Chicagoland Observatory for Underground Particle Physics

Chicagoland Observatory for Underground Particle Physics

Chicagoland Observatory for Underground Particle Physics (COUPP) is an experimental program to use bubble chambers to search for Weakly Interacting Massive Particles (WIMPs) which could make up a majority of the dark matter. The technique involves mildly superheating freons, typically trifluoroiodomethane, such that the nuclear recoils expected from dark matter create bubbles, but electromagnetic interactions, such as those from gamma-rays, do not nucleate bubbles in the chamber.[1]

The COUPP project has fielded a number of bubble chambers. The first chamber involved a test tube in the basement of the University of Chicago Kavli Institute for Cosmological Physics. This chamber was a demonstration device to show that a mildly superheated bubble chamber could be used to search for low-energy nuclear recoils.

The main scientific workhorse for the COUPP project has been a one liter bubble chamber commissioned in 2006. This chamber lead to the first limits on dark matter from a bubble chamber.[2]

The one liter bubble chamber was upgraded and the inner vessel was changed to a two liter synthetic fused silica. The previous one liter vessel was made from natural quartz and there was a rate of bubbles nucleating on the quartz walls. The glass boiling rate was two orders of magnitude lower with the synthetic fused silica vessel showing that residual radioactivity in the natural quartz was the cause of the inner vessel wall boiling. The second improvement to the chamber was the addition of PZT acoustic transducers. With these transducers, the COUPP Collaboration was able to confirm the discovery by the PICASSO Collaboration that single nuclear recoils can be distinguished from alpha-decays through the acoustic emission of the bubble.[3] The latest results from the two liter chamber demonstrates that the probability for an alpha-decay in CF3I to acoustically mimic a nuclear recoil is < 0.3% at 34oC and 30 PSIA.

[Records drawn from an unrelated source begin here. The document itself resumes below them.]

-- ==== Sys2Proof/Laws/Operands.lean ====
section
/-! SUPPORT. What the readers and writers of words and byte sequences give. -/

namespace Sys2Proof.Machine

/-- Below the length, `byteAt` is the byte at that offset: the value past the end is not reached. -/
theorem byteAt_eq_getElem (s : Bytes) (i : Nat) (h : i < s.length) : byteAt s i = s[i] := by
  simp [byteAt, h]

theorem be16_toNat (h l : Byte) : (be16 h l).toNat = 256 * h.toNat + l.toNat := by
  rw [be16, BitVec.toNat_append, ← Nat.shiftLeft_add_eq_or_of_lt l.isLt, Nat.shiftLeft_eq]
  omega

@[simp] theorem bytes16_length (v : Word) : (bytes16 v).length = 2 := rfl

/-- Reading back what was written (R40). -/
@[simp] theorem be16_bytes16 (v : Word) : be16 (v.extractLsb' 8 8) (v.extractLsb' 0 8) = v := by
  rw [← BitVec.toNat_inj, be16_toNat, BitVec.extractLsb'_toNat, BitVec.extractLsb'_toNat]
  have := v.isLt
  simp only [Nat.shiftRight_eq_div_pow]
  omega

/-- Writing what was read (R40). -/
@[simp] theorem bytes16_be16 (h l : Byte) : bytes16 (be16 h l) = [h, l] := by
  have := h.isLt
  have := l.isLt
  simp only [bytes16, List.cons.injEq, and_true, ← BitVec.toNat_inj, BitVec.extractLsb'_toNat, be16_toNat,
    Nat.shiftRight_eq_div_pow]
  omega

theorem wordAt_eq_getElem (s : Bytes) (i : Nat) (h : i + 1 < s.length) :
    wordAt s i = be16 s[i] s[i + 1] := by
  rw [wordAt, byteAt_eq_getElem s i (by omega), byteAt_eq_getElem s (i + 1) h]

/-- Appending bytes does not change a byte that was there already. -/
theorem byteAt_append (s t : Bytes) (i : Nat) (h : i < s.length) : byteAt (s ++ t) i = byteAt s i := by
  simp [byteAt, List.getElem?_append_left h]

/-- Nor a field. -/
theorem wordAt_append (s t : Bytes) (i : Nat) (h : i + 1 < s.length) : wordAt (s ++ t) i = wordAt s i := by
  rw [wordAt, wordAt, byteAt_append s t i (Nat.lt_of_succ_lt h), byteAt_append s t (i + 1) h]

theorem fieldBytes_cons (e : FieldEntry) (fl : List FieldEntry) :
    fieldBytes (e :: fl) = entryBytes e ++ fieldBytes fl := rfl

theorem frameBody_length (a : Word) (fl : List FieldEntry) :
    (frameBody a fl).length = 2 + (fieldBytes fl).length := by
  simp [frameBody]

/-- A u8 entry fits exactly when its value is at most 0xFF; a u16 entry always (R87). -/
theorem entryFits_iff (e : FieldEntry) : entryFits e = true ↔ (e.w = .u8 → e.val.toNat ≤ 0xFF) := by
  obtain ⟨w, v⟩ := e
  have := v.isLt
  cases w
  · simp only [entryFits, beq_iff_eq, ← BitVec.toNat_inj, BitVec.extractLsb'_toNat, Nat.shiftRight_eq_div_pow,
      BitVec.toNat_ofNat, forall_const]
    omega
  · simp [entryFits]

end Sys2Proof.Machine
end

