-- ==== Sys2Proof/Tests/Slice0.lean ====
section
/-! SUPPORT. Tests: decoding of records written out from spec/30_encoding.md R80 and R81, the well-formedness smoke, one
step for each command with expected values from spec/95_test_vectors.md, and a witness for the hypotheses of each
statement that has any. -/

namespace Sys2Proof.Tests

open Sys2Proof.Machine

/-- A state with the given detector and inputs, nothing answered. -/
def st (f : Fbd) (l : List HostInput) : State := { fbd := f, inbox := l, responses := [] }

/-- The response a step gives last, and the detector after it. -/
def lastOf : StepOutcome → Option (Fbd × Option Response)
  | .next s => some (s.fbd, s.responses.getLast?)
  | .fault _ => none
  | .refused _ => none

/-- The last response of one command run in the reset state. -/
def answerOf (i : Instr) : Option Response := (lastOf (exec i State.reset)).bind Prod.snd

/-- The detector after the bytes of a chunk, and its telegrams. -/
def fed (bs : Bytes) : Fbd × List Telegram := feed State.reset.fbd bs

/-- The frame of W6. -/
def frameW6 : Bytes := [0x00#8, 0x08#8, 0x00#8, 0x27#8, 0x11#8, 0x08#8, 0x00#8, 0x14#8, 0x00#8, 0x81#8]

/-- Its telegram: 1.1.8 to 0/0/20, SHORT 1. -/
def telegramW6 : Telegram :=
  { src := 0x1108#16, dst := 0x0014#16, area := 1, line := 1, device := 8, main := 0, middle := 0, sub := 20,
    value := .short 1 }

/-! ## Decoding: every row, its slots written out (R80, R81) -/

theorem test_decode_gaPack : decode ⟨0x01#8, 0#16, 1#16, 14#16, 0#8, [], []⟩ = .ok (.gaPack 0#16 1#16 14#16) := rfl
theorem test_decode_gaUnpack : decode ⟨0x02#8, 270#16, 9#16, 9#16, 9#8, [], []⟩ = .ok (.gaUnpack 270#16) := rfl
theorem test_decode_iaUnpack : decode ⟨0x03#8, 4606#16, 0#16, 0#16, 0#8, [], []⟩ = .ok (.iaUnpack 4606#16) := rfl
theorem test_decode_framePack :
    decode ⟨0x10#8, 27#16, 0#16, 0#16, 0#8, [], [⟨.u16, 1#16⟩, ⟨.u8, 0#16⟩]⟩ =
      .ok (.framePack 27#16 [⟨.u16, 1#16⟩, ⟨.u8, 0#16⟩]) := rfl
theorem test_decode_mkOpen : decode ⟨0x11#8, 0#16, 0#16, 0#16, 0#8, [], []⟩ = .ok .mkOpen := rfl
theorem test_decode_mkWrite : decode ⟨0x12#8, 20#16, 0#16, 0#16, 1#8, [], []⟩ = .ok (.mkWrite 20#16 1#8) := rfl
theorem test_decode_mkRead : decode ⟨0x13#8, 20#16, 0#16, 0#16, 0#8, [], []⟩ = .ok (.mkRead 20#16) := rfl
theorem test_decode_frameDecode :
    decode ⟨0x20#8, 0#16, 0#16, 0#16, 0#8, frameW6, []⟩ = .ok (.frameDecode frameW6) := rfl
theorem test_decode_fbdPush : decode ⟨0x30#8, 0#16, 0#16, 0#16, 0x81#8, [], []⟩ = .ok (.fbdPush 0x81#8) := rfl
theorem test_decode_fbdClear : decode ⟨0x31#8, 0#16, 0#16, 0#16, 0#8, [], []⟩ = .ok .fbdClear := rfl

/-- Section 2.5 of the vectors. -/
theorem test_decode_illegal :
    [0x00#8, 0x04#8, 0x05#8, 0x14#8, 0x21#8, 0x32#8, 0xFF#8].map mnemonicOf = List.replicate 7 none := by decide

theorem test_table_word : decodeTableWord 8 0x30 = some (.fbdPush 0#8) := rfl

theorem test_table_word_runs_first :
    step (State.reset.withFetchWord 8 0x13) = exec (.mkRead 0#16) State.reset := rfl

/-! ## Well-formedness: one ill-formed term for each check -/

theorem test_wf_framePack_range : Instr.wf (.framePack 1#16 [⟨.u8, 0x100#16⟩]) = false := by decide

theorem fieldBytes_replicate (n : Nat) (v : Word) : (fieldBytes (List.replicate n ⟨.u16, v⟩)).length = 2 * n := by
  induction n with
  | zero => rfl
  | succ n ih =>
    rw [List.replicate_succ, fieldBytes_cons, List.length_append, ih]
    simp only [entryBytes, bytes16_length]
    omega

theorem test_wf_framePack_size : Instr.wf (.framePack 0#16 (List.replicate 32767 ⟨.u16, 0#16⟩)) = false := by
  rw [Instr.wf, framePackWf, frameBody_length, fieldBytes_replicate]
  exact Bool.and_eq_false_iff.mpr (.inr rfl)

theorem test_wf_mkWrite : Instr.wf (.mkWrite 20#16 2#8) = false := by decide
theorem test_wf_frameDecode : Instr.wf (.frameDecode [0x00#8]) = false := by decide
theorem test_wf_frameDecode_trailing : Instr.wf (.frameDecode [0x00#8, 0x02#8, 0x00#8, 0x27#8, 0x99#8]) = false := by
  decide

The COUPP Collaboration is currently running a two liter bubble chamber in SNOLAB and a 30 liter bubble chamber is in the commissioning stages at Fermilab. The 30 liter chamber is planned to move to SNOLAB in 2012.

References

  1. ^ Bolte, W.J.; et al. (11July2011). "Development of Bubble Chambers with Enhanced Stability and Sensitivity to Low-Energy Nuclear Recoils". Nuclear Instruments and Methods in Physics Research. A 577 (3): 569–573. arXiv:astro-ph/0503398. doi:10.1016/j.nima.2007.04.149. 
  2. ^ Behnke, E.; et al. (15Feb2008). "Improved Spin-Dependent Limits from a Bubble Chamber". Science 319 (5865): 933–936. arXiv:0804.2886. doi:10.1126/science.1149999. 
  3. ^ Behnke, E.; et al. (10Jan2011). "Improved Limits on Spin-Dependent WIMP-Proton Interactions from a Two Liter CF3I Bubble Chamber". Physical Review Letters 106 (021303). arXiv:1008.3518. doi:10.1103/PhysRevLett.106.021303.